Tuesday, March 10, 2015

Oh, Miss Jones

We are choking with fog this morning; it is darker than usual too but I know my orchids love the humidity. “Fish Boy” (Costin) comes this morning, then I go to have my glasses adjusted and then, in all likelihood, I will wander all over the downtown peninsula doing errands and killing time.

On the weekend, another friend wrote to say she would be a sponsor of my play, so my newsletter provoked enough of a response from my friends to ensure that Presentation House can build a set worthy of my investment in this show.  Seriously: What a relief! I am flush with pride and gratitude to all my friends and for them.

I re-wrote the prologue to the play yesterday. It is (almost) in rhyming couplets. With each investment of time it gets better. I await the outcomes of the imminent workshop before tackling any revisions to the script

I have to say it: I totally rocked the ending. I think that’s my strongest literary feature: Structure. I consider myself an above average writer of opening and closing lines. And I know that this skill comes from Miss Jones in grade seven. She taught us how to plan what we write… okay, I am crying now. Oh, Miss Jones. What a gift you gave me.

I assumed for decades that everyone was as thrilled as I to learn what she taught us. I did not know I would come to love—and to need—to write. I did not know she was giving me language and setting me on a path to an inconceivable fulfillment. Oh, Miss Jones.

One day Miss Jones ended English class by returning to us the essays we had completed as an assignment. She would give them out in batches: “First, I am going to hand out the seven worst submissions.” She would generalize about the nature of the faults in them and then return them to the writers.

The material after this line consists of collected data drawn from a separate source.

-- ==== Sys2Proof/Machine/Lookup.lean ====
section
/-! DEFINITION. Outcomes of the flow lookup (R171-R178, R192, R215, R216), tier-B fetches and promotion (R193-R197,
R201, R204), and deadline faults (R139-R146). -/

namespace Sys2Proof.Machine

/-! Deadline faults. -/

/-- The unit of a stage of R140. -/
def stageUnit (stage : Nat) : Nat :=
  match stage with
  | 1 => 0x11
  | 2 | 6 | 7 => 0x12
  | 3 => 0x13
  | 8 => 0x15
  | _ => 0x14

/-- The stateless results of a faulted frame: whether they are complete, an exact-match hit or an LPM result being
there (R142, R271). -/
def statelessComplete (f : Frame) : Bool :=
  (match f.sec with
    | some b => bit (byteAt b 0).toNat 0 && (byteAt b 1 == 0x08 || byteAt b 1 == 0x09)
    | none => false) || f.lpm.isSome

/-- The action of a deadline fault: 0 dropped, 1 forwarded stateless, 2 dropped for incomplete results (R142, R144). -/
def faultAction (s : State) (f : Frame) : Nat :=
  if !(dlForward f && permissive f) then 0
  else if statelessComplete f = false then 2
  else match resolveStateless f with
    | .drop => 0
    | .punt => 1
    | .dest c q e => if (destOf s f c q e).isSome then 1 else 0

/-- Posts deadline-fault within the limit of its slice, or counts it suppressed (R143, R144, R146). -/
def postDeadline (s : State) (f : Frame) (stage action : Nat) : State :=
  let x := sliceAt s f.slice
  if x.events < regFieldAt s f.epoch .dlEvtCfg 0 0 16 then
    let s := setSlice s f.slice { x with events := x.events + 1 }
    postEvent s 0x02 1 (origin s f.slice (stageUnit stage) 0 0)
      (cut f.key 0 40 ++ le 2 f.tenant ++ le 1 f.cls ++ le 1 stage ++ le 1 action ++
        le 1 (flag f.extended + 2 * flag (!hasToken s 0 f.tenant)) ++
        le 2 (if stage = 4 ∨ stage = 5 then f.words else 0))
  else count s 4 f.slice 24 1

/-- Takes a frame out of the fetches it waits on. -/
def leaveFetch (s : State) (fid : Nat) : State :=
  s.withFs { s.fs with fetches := s.fs.fetches.map (fun x => { x with frames := x.frames.filter (· != fid) }) }

/-- A deadline fault of a frame without verdict (R137, R140-R143). -/
def deadlineFault (s : State) (fid stage : Nat) : State :=
  match frameAt s fid with
  | none => s
  | some f =>
    let s := count (count s 4 f.slice (15 + stage) 1) 5 f.tenant 0 1
    let s := countPmc s { code := 0x05, block := f.slice, who := some (f.tenant, f.cls) } 1
    let s := takeToken s 0 f.tenant
    let act := faultAction s f
    let s := postDeadline s f stage act
    let s := leaveFetch (returnAdmission s f) fid
    if act = 1 then
      let v := paste (f.verdict.set 0 1) 1 (le 1 0 ++ le 2 (0xFFE + leAt f.verdict 2 2 / 4096 * 4096))
      let f := { f with mirror := none, hit := false }
      let f := { f with verdict := fillVerdict f v false true }
      unblock (settleFetches (passVerdict s fid f)) f.key
    else unblock (settleFetches (dropFrame s fid)) f.key

/-- A frame has no verdict yet. -/
def noVerdict (f : Frame) : Bool := f.stage == .slice || f.stage == .tierB

/-- A bank of the microcode store. -/
def bankOf (s : State) (b : Nat) : Bank := if b = 0 then s.seq.bank0 else s.seq.bank1

/-- A microcode word. -/
def bankWord (s : State) (b addr : Nat) : BitVec 320 := getAt 0 (bankOf s b).words addr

Now you might think that she was mean. She wasn’t. As she handed out the worst ones, she would say very encouraging things. She would say things such as: “The bravest writers fail.” Or: “We learn from our mistakes.” And she would say something encouraging to each person as she returned his or her paper.

And she would read the best one aloud to the class. And on the day I am writing about, when she was finished, I had no paper so at the end of the class I told her that I had handed my assignment in and that she had not returned it. She said she would “look into it” or something like that.

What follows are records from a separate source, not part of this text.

/-! Enable and disable (R482, R484, R491). -/

/-- Every destination byte of a dropped descriptor is open (R491; log 6); what a host memory then holds is outside the
model. -/
def dmaDropped (s : State) (x : DmaCh) : State :=
  if x.op = 3 ∨ x.dstSpace < 2 then s
  else match drawBytes s x.len with
    | (b, s) =>
      if x.dstSpace = 2 then s.withDdr { s.ddr with mem := Memory.writeN s.ddr.mem x.dst b }
      else s.withDma { s.dma with staging := Memory.writeN s.dma.staging x.dst b }

/-- A disable is sampled: bursts not yet written are dropped, and the descriptor in progress is consumed as DROPPED, or
with the error that it has met (R491, R494). -/
def dmaSample (s : State) (n : Nat) : State :=
  let x := dmaAt s n
  if !x.disable then s
  else
    let s := if x.st = .running then
        if x.error ≠ 0 then dmaFail s n x.error x.failAt
        else match draw s with
          | (v, s) => dmaConsume (dmaDropped s x) n 2 0 (v.toNat % 2 ^ 32)
      else s
    setDma s n { dmaAt s n with st := .idle, disable := false, reading := false, bursts := [] }

/-- ENABLE is set: the channel starts at the descriptor of DMA_CH_CHAIN (R482). -/
def dmaBegin (s : State) (n : Nat) : State :=
  let s := dmaSample s n
  let s := setDma s n { dmaAt s n with pending := true, consumed := 0, error := 0 }
  dmaFetch s n (regVal s .dmaChChain n)

/-- A write of DMA_CH_CFG by the owner: ENABLE starts the channel or asks for its disable (R482, R491). -/
def writeDmaCfg (s : State) (m n v : Nat) : State :=
  if s.own.owner ≠ some m then nonOwner s m (some (Reg.off .dmaChCfg n))
  else
    let was := dmaEnabled s n
    let s := setReg (countReservedBits s m .dmaChCfg v) .dmaChCfg n (v &&& Reg.named .dmaChCfg)
    if was = dmaEnabled s n then s
    else if was then setDma s n { dmaAt s n with disable := true }
    else dmaBegin s n

/-- DMA_ENABLE (R482). -/
def execDmaEnable (m : Master) (ch : Fin 32) (v : BitVec 32) (s : State) : Host.Outcome State Fault Refusal :=
  .next (regAccess s m.val (Reg.off .dmaChCfg ch.val) (fun s => writeDmaCfg s m.val ch.val (v ||| 1).toNat))

/-- DMA_DISABLE (R491). -/
def execDmaDisable (m : Master) (ch : Fin 32) (v : BitVec 32) (s : State) : Host.Outcome State Fault Refusal :=
  .next (regAccess s m.val (Reg.off .dmaChCfg ch.val) (fun s => writeDmaCfg s m.val ch.val (v &&& 0xfffffffe).toNat))

/-- DMA_DISABLE_SAMPLE (R491): a burst boundary of a channel. -/
def execDmaDisableSample (ch : Fin 32) (s : State) : Host.Outcome State Fault Refusal := .next (dmaSample s ch.val)

/-! Bursts (R487-R490, R493). -/

/-- A channel has a burst ready. -/
def burstReady (s : State) (n : Nat) : Bool :=
  let x := dmaAt s n
  x.st == .running && !x.disable && x.error == 0 && decide (x.granted < x.len)

/-- The priority level of a channel. -/
def dmaPrio (s : State) (n : Nat) : Nat := regField s .dmaChCfg n 1 2

/-- The level of each of the 15 grants of a cycle, the grants of a level spread evenly (R489). -/
def grantLevels : List Nat := [3, 2, 3, 1, 3, 2, 3, 0, 3, 2, 3, 1, 3, 2, 3]

/-- The channel of a level that is served next: those with a burst ready, in rotating order (R489). -/
def levelChannel (s : State) (l : Nat) : Option Nat :=
  let after := getAt 31 s.dma.served l + 1
  ((upFrom after 32).map (· % 32)).find? (fun n => dmaPrio s n == l && burstReady s n)

/-- The channel that the next grant serves: of its level, else of the highest other level that has one (R489). -/
def grantChannel (s : State) : Option (Nat × Nat) :=
  let l := grantLevels.getD s.dma.slot 0
  (l :: [3, 2, 1, 0]).findSome? (fun k => (levelChannel s k).map (fun n => (k, n)))

/-- The bursts in flight. -/
def burstsInFlight (s : State) : Nat := (s.dma.ch.map (fun e => e.2.bursts.length)).foldl (· + ·) 0

/-- The length of a channel's next burst: at most 512 B, and up to a 512-B boundary of the destination, or of the source of
a COMPARE (R488). -/
def burstLen (x : DmaCh) : Nat :=
  let a := (if x.op = 3 then x.src else x.dst) + x.granted
  min (512 - a % 512) (x.len - x.granted)

/-- DMA_BURST_GRANT (R488, R489): the next grant of the cycle. -/
def execDmaBurstGrant (s : State) : Host.Outcome State Fault Refusal :=
  if 256 ≤ burstsInFlight s then .next s
  else match grantChannel s with
    | none => .next s
    | some (l, n) =>
      let x := dmaAt s n
      let b : Burst := { idx := x.nextBurst, off := x.granted, len := burstLen x }
      let s := s.withDma { s.dma with slot := (s.dma.slot + 1) % 15, served := setAt 31 s.dma.served l n }
      .next (setDma s n { x with bursts := x.bursts ++ [b], nextBurst := x.nextBurst + 1, granted := x.granted + b.len })

/-- The read of a burst's part of a range: the data, and the cause of an error or 0.  Host data is `host`; `ok` is false
for a failed host read, `poison` is a poisoned TLP; `r` is how a read of memory ended (R487, R492). -/
def dmaRead (s : State) (space a len : Nat) (host : Bytes) (ok poison : Bool) (r : ReadOutcome) : State × Bytes × Nat :=
  if space < 2 then (s, cut host 0 len, if !ok then 3 else if poison then 4 else 0)
  else if space = 2 then
    let lo := a / 64 * 64
    let n := (a + len + 63) / 64 * 64 - lo
    (ddrRead s lo n r 5, Memory.readN s.ddr.mem a len,
      if r = .uncorrectable then 3 else if poisonedIn s.ddr.poison lo n then 4 else 0)
  else (s, Memory.readN s.dma.staging a len,
    if r = .uncorrectable then 3 else if poisonedIn s.ddr.stagingPoison (a / 64 * 64) ((a + len + 63) / 64 * 64 - a / 64 * 64) then 4
    else 0)

/-- The bytes of a FILL from a destination address on (R485). -/
def fillBytes (c a n : Nat) : Bytes := (upFrom a n).map (fun i => byteAt (le 8 c) (i % 8))

/-- The first offset at which two strings of some length differ. -/
def firstDiff (a b : Bytes) (n : Nat) : Option Nat := (List.range n).find? (fun i => byteAt a i != byteAt b i)

/-- The first failing burst gives the descriptor its cause and count (R493). -/
def dmaError (x : DmaCh) (cause off : Nat) : DmaCh :=
  if x.error ≠ 0 ∧ x.failAt ≤ off then x else { x with error := cause, failAt := off }

/-- A burst of a channel changed. -/
def modBurst (x : DmaCh) (i : Nat) (f : Burst → Burst) : DmaCh :=
  { x with bursts := x.bursts.map (fun b => if b.idx = i then f b else b) }

/-- A burst of a channel done. -/
def endBurst (x : DmaCh) (i : Nat) : DmaCh := { x with bursts := x.bursts.filter (fun b => b.idx != i) }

Every day at school, from the beginning of grade seven to the end of grade thirteen, there were school-wide announcements read to the entire school community at the beginning of the day and right, before classes resumed after lunch.
On the day my paper went missing, Mr. Pellman came on the PA to make his afternoon announcements and at the end he introduced a guest: Miss Jones. And Miss Jones told the whole school my essay was so good she wanted to read it to the whole school, not just our class because it had won some competition. Oh, Miss Jones. These returning tears say so much.